My foot taps the floor. This summer I’ve craved to hear that I possess talent, to know that I have a shot at a career with my art and I’ve reached the goal. Hunter said that I have talent. While part of me considers telling him where to shove his silencing hand gestures, another part of me desires his approval. What forces my foot to move faster is that I don’t understand why.
“What do I get out of it?” I ask. It’s a bold question for me, and my palms grow cold and clammy.
Hunter snorts, but when I say nothing, he actually smirks. “You’re serious.”
Nervous adrenaline courses through me, and I have to swallow to keep air flowing through my windpipe. Noah has told me how Isaiah hustles people for favors or car parts and that the most important rule in making any deal is to have expectations on the table up front.
I’ve never hustled before, but I never thought I’d be the girl who made love to Noah Hutchins. There’s a first time for everything. “If I showed here with my paintings and drawings, I would have hoped that you’d offer to show something of mine in your gallery.”

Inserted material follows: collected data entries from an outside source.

def setQ (s : State) (q : Nat) (d : QDesc) : State :=
  { s with qe := { s.qe with desc := tset (fun _ => {}) s.qe.desc q d } }

/-- FREE: cells of the pool that are neither used nor leaked. -/
def poolFree (s : State) : Nat := 262144 - s.qe.used.length

/-- QE_GAPTAB.USED. -/
def gapsUsed (s : State) : Nat := s.qe.gaps.length

def slotGet (s : State) (cell slot : Nat) : BitVec 36 := tget (fun _ => 0) s.qe.slots (16 * cell + slot)

def linkGet (s : State) (cell : Nat) : BitVec 29 := tget (fun _ => 0) s.qe.links cell

/-- Parity of the low `n` bits of a number. -/
def parityBits : Nat → Nat → Bool
  | 0, _ => false
  | n + 1, v => xor (v % 2 == 1) (parityBits n (v / 2))

/-- A data slot as the QE writes it (R265). -/
def slotWord (data : Word) (eop gap : Bool) : BitVec 36 :=
  let v := data.toNat + 2 ^ 32 * b2n eop + 2 ^ 33 * b2n gap
  BitVec.ofNat 36 (v + 2 ^ 34 * b2n (parityBits 34 v))

/-- POOLEMPTY and POOLLOW follow FREE; each change of POOLLOW is the QE_POOLLOW event (R460). -/
def poolCheck (s : State) : State :=
  let s := setFlag s QE_STATUS QE_STATUS_POOLEMPTY (poolFree s == 0)
  let low := decide (poolFree s < getF s QE_POOLLOW QE_POOLLOW_LEVEL)
  if flag s QE_STATUS QE_STATUS_POOLLOW == low then s
  else produce (setFlag s QE_STATUS QE_STATUS_POOLLOW low) 158

/-- Take the lowest-numbered free cell (R267). -/
def takeCell (s : State) : Nat × State :=
  let c := tfirstFree 0 s.qe.used
  (c, { s with qe := { s.qe with used := tset (fun _ => false) s.qe.used c true
                                 links := tset (fun _ => 0) s.qe.links c 0
                                 badLinks := tset (fun _ => false) s.qe.badLinks c false } })

/-- Return a cell to the pool; its slots keep nothing. -/
def freeCell (s : State) (c : Nat) : State :=
  { s with qe := { s.qe with used := tset (fun _ => false) s.qe.used c false
                             badLinks := tset (fun _ => false) s.qe.badLinks c false
                             links := tset (fun _ => 0) s.qe.links c 0
                             slots := tclear (16 * c) (16 * c + 16) s.qe.slots } }

/-- The cells of a chain from `c` on, following at most `n` links. -/
def chain (s : State) : Nat → Nat → List Nat
  | 0, c => [c]
  | n + 1, c =>
    let l := (linkGet s c).toNat
    if bitsOf l 18 18 = 1 then c :: chain s n (bitsOf l 17 0) else [c]

/-- The cells a queue holds, head first. -/
def queueCells (s : State) (d : QDesc) : List Nat :=
  if d.words = 0 then [] else chain s ((d.rslot + d.words - 2) / 15) d.head

/-- Free a list of cells. -/
def freeCells (s : State) (l : List Nat) : State := l.foldl freeCell s

/-- Cells lost to a broken queue: they stay taken, and nothing reads them again. -/
def leakCells (s : State) (l : List Nat) : State :=
  let s := l.foldl (fun s c =>
    { s with qe := { s.qe with slots := tclear (16 * c) (16 * c + 16) s.qe.slots
                               links := tset (fun _ => 0) s.qe.links c 0 } }) s
  incSat s QE_LEAKED QE_LEAKED_CELLS l.length
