/-- The draw itself once the instances are ready, in which instances disagree as `bad` says (R393): one that stands alone is
loaded again before the draw ends, so MASKED shows none. -/
def runDraw (s : State) (seq op count a0 a1 a2 : Nat) (seeded : Bool) (bad : DrbgUpset) : DrawOut × State :=
  let gen := s.drw.d0.count
  let add := leBytes 8 seq ++ leBytes 4 a0 ++ leBytes 4 a1 ++ leBytes 4 a2
  let cap := match bad with
    | .all c => c.toNat
    | .none | .one _ => 16
  let x0 : Stream := { left := [], calls := 0, rej := 0, key := s.drw.d0.key, v := s.drw.d0.v, cap := cap }
  let (r, x) := if op = 1 then drawRange add a1 (a2 - a1 + 1) count x0 else drawKofn add a1 a2 count 0 [] x0
  let vote (s : State) : State := incSat s DRW_VOTE DRW_VOTE_COUNT 1
  let s := setInstances s { key := x.key, v := x.v, count := s.drw.d0.count + x.calls }
  let out : DrawOut := { status := 0, rej := x.rej, gen := gen, seeded := seeded }
  let s := match bad with
    | .one _ => maskedFault (vote s) noElem
    | .none | .all _ => s
  match r with
  | some l => ({ out with results := l.flatMap (leBytes (if op = 1 then 4 else 2)) }, s)
  | none =>
    if 16 ≤ x.calls then ({ out with status := 3 }, s)
    else
      let (_, x1) := streamWord add { x with cap := 16 }
      let s := setInstances s { key := x1.key, v := x1.v, count := s.drw.d0.count + 1 }
      let s := logFault (vote s) .detect noElem noElem 0
      ({ out with status := 1 }, setDrw s { s.drw with due := true })

/-- Seed the instances where that is due, then draw (R392). -/
def seedAndDraw (s : State) (seq op count a0 a1 a2 : Nat) (noise : List Byte) (bad : DrbgUpset) (keyBad : Bool) :
    DrawOut × State :=
  match useKey s 3 keyBad with
  | (none, s) => ({ status := 2, gen := s.drw.d0.count }, s)
  | (some p, s) =>
    let (s, ran, ok) := seedUp s p noise
    if !ok then ({ status := 1, gen := s.drw.d0.count, seeded := ran }, s)
    else runDraw s seq op count a0 a1 a2 ran bad

/-- The DRAW record of a request (R398). -/
def drawBody (tid a0 a1 a2 : Word) (o : DrawOut) : Body :=
  let r := if o.status = 0 then o.results else []
  { type := 0x8009, source := 0xE002, flags := BitVec.ofNat 16 (o.status + 16 * b2n o.seeded)
    payload := leBytes 4 tid.toNat ++ leBytes 4 a0.toNat ++ leBytes 4 a1.toNat ++ leBytes 4 a2.toNat ++
      leBytes 4 o.gen ++ leBytes 4 o.rej ++ padTo ((r.length + 3) / 4 * 4) r }

/-- RESULT that a STATUS of the draw unit carries. -/
def drawResult (status : Nat) : Nat := if status = 0 then 0 else if 4 ≤ status && status ≤ 6 then 2 else 1

/-- The result packet (R399). -/
def drawAnswer (tid lo a0 : Word) (seq : Nat) (o : DrawOut) : List Word :=
  let r := if o.status = 0 then o.results else []
  [tid, withResult lo (drawResult o.status),
   BitVec.ofNat 32 (bitsOf a0.toNat 31 28 * 2 ^ 28 + o.status * 2 ^ 24 + bitsOf a0.toNat 4 0),
   BitVec.ofNat 32 seq, BitVec.ofNat 32 (seq / 2 ^ 32)] ++ packLE (padTo ((r.length + 3) / 4 * 4) r)

/-- DRW_DRAWS and DRW_ERR count an outcome. -/
def drawCount (s : State) (status : Nat) : State :=
  match status with
  | 0 => incSat s DRW_DRAWS DRW_DRAWS_COUNT 1
  | 1 => incSat s DRW_ERR DRW_ERR_NOENT 1
  | 2 => incSat s DRW_ERR DRW_ERR_NOSEED 1
  | 3 => incSat s DRW_ERR DRW_ERR_EXHAUST 1
  | 7 => s
  | _ => incSat s DRW_ERR DRW_ERR_BAD 1

/-- The reserved number that a request's SEQ words name, or the next one reserved for a draw when they are not
readable (R397). -/
def drawEntry (s : State) (p : Packet) : Option Resv :=
  if p.words.length < 5 || p.lastBad then s.led.resv.find? (awaits .draw)
  else s.led.resv.find? (fun e => awaits .draw e && e.seq == packetSeq p.words)

/-- A popped request ends with an outcome: its record goes to the ledger engine under its number. -/
def drawHand (s : State) (e : Resv) (p : Packet) (o : DrawOut) : State :=
  let w (i : Nat) : Word := if i + 2 < p.words.length then p.words.getD i 0 else 0
  let b := drawBody e.tid (w 3) (w 4) (w 5) o
  drawCount (giveBody s e.seq b (.draw (drawAnswer e.tid (p.words.getD 1 0) (w 3) e.seq o))) o.status
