/-- A write to a register of channel c of group g, `o` its offset in the channel's block. -/
def chanWrite (s : State) (g c o : Nat) (w : Word) : State :=
  match o with
  | 0x00 => ctrlWrite s g c w
  | 0x04 => pscWrite s g c w
  | 0x08 => setCh s g c { getCh s g c with topLo := w }
  | 0x0C => topHiWrite s g c w
  | 0x10 => setCh s g c { getCh s g c with cmpLo := w }
  | 0x14 => cmpHiWrite s g c w
  | 0x18 => cntLoWrite s g c w
  | 0x1C => cntHiWrite s g c w
  | 0x28 => capctlWrite s g c w
  | 0x2C => plainWrite s (TMR_FLAGS g c) w
  | 0x30 => ienWrite s g c w
  | 0x34 => kickWrite s g c w
  | 0x3C => linkWrite s g c w
  | _ => s

/-- A read of a register of channel c of group g. -/
def chanRead (s : State) (g c o : Nat) : Word × State :=
  let x := getCh s g c
  match o with
  | 0x08 => (x.top.setWidth 32, s)
  | 0x0C => ((x.top >>> 32).setWidth 32, s)
  | 0x10 => (x.cmp.setWidth 32, s)
  | 0x14 => ((x.cmp >>> 32).setWidth 32, s)
  | 0x18 => cntLoRead s g c
  | 0x1C => (x.cntHi, s)
  | 0x20 => capLoRead s g c
  | 0x24 => (x.capHi, s)
  | _ => plainRead s (tgBase g + 0x100 + 0x40 * c + o)

/-- A write to a register of group g at offset o of its block. -/
def groupWrite (s : State) (g o : Nat) (w : Word) : State :=
  if o = 0 then groupControl s g w
  else if 0x100 ≤ o && o < 0x300 then chanWrite s g ((o - 0x100) / 0x40) ((o - 0x100) % 0x40) w
  else s

/-- A read of a register of group g at offset o of its block. -/
def groupRead (s : State) (g o : Nat) : Word × State :=
  if o = 4 then (groupStatus s g, s)
  else if 0x100 ≤ o && o < 0x300 then chanRead s g ((o - 0x100) / 0x40) ((o - 0x100) % 0x40)
  else (0, s)

end Sys2Proof.Machine
end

A pause for his reaction. “Why can’t that be the same agreement here? You paint me Aires and if I like it, I’ll hang it in my gallery.”
“I’ll paint you Aires, but it won’t be finished before I go home. I’ll have to finish it in Kentucky then send it to you. Look at my paintings now, and if you like what you see, hang one of them in the meantime.”
“When do you leave?”
“In a few days.”
Hunter assesses the canvas before him. “If you paint this fast, you’ll be close enough to done before you go.”
I’m shaking my head before he finishes. “I can’t paint Aires that fast.”
“But I won’t.”
He doesn’t blink and neither do I.
“I’ve got plenty of people hoping for a shot and none of them are demanding a thing from me. Why should I do this for you?”
This will either work or I’m nailing my coffin shut. “You’re the one that said I was special, not me.”
Hunter laughs so loudly that people look up from their canvases. “Bring in your five best paintings and drawings tomorrow, but I want the Aires constellation on the next canvas. Got it?”
I clap like a small child at the circus. “Yes. You won’t regret it. I’ll get as much done as I can before I leave.”
Someone calls Hunter’s name, and he walks away, ending our conversation. My phone vibrates in my back pocket and the cup of joy inside me overflows with Noah’s text: On my way.
Me: I’ll be waiting.
Echo keeps the canvas angled toward her, and she swivels it from side to side as I fish the key card out of my wallet. She’s had a silly smile on her face the entire ride back from the gallery and while I’m not fond of Hunter, I miss seeing that type of light in her eyes.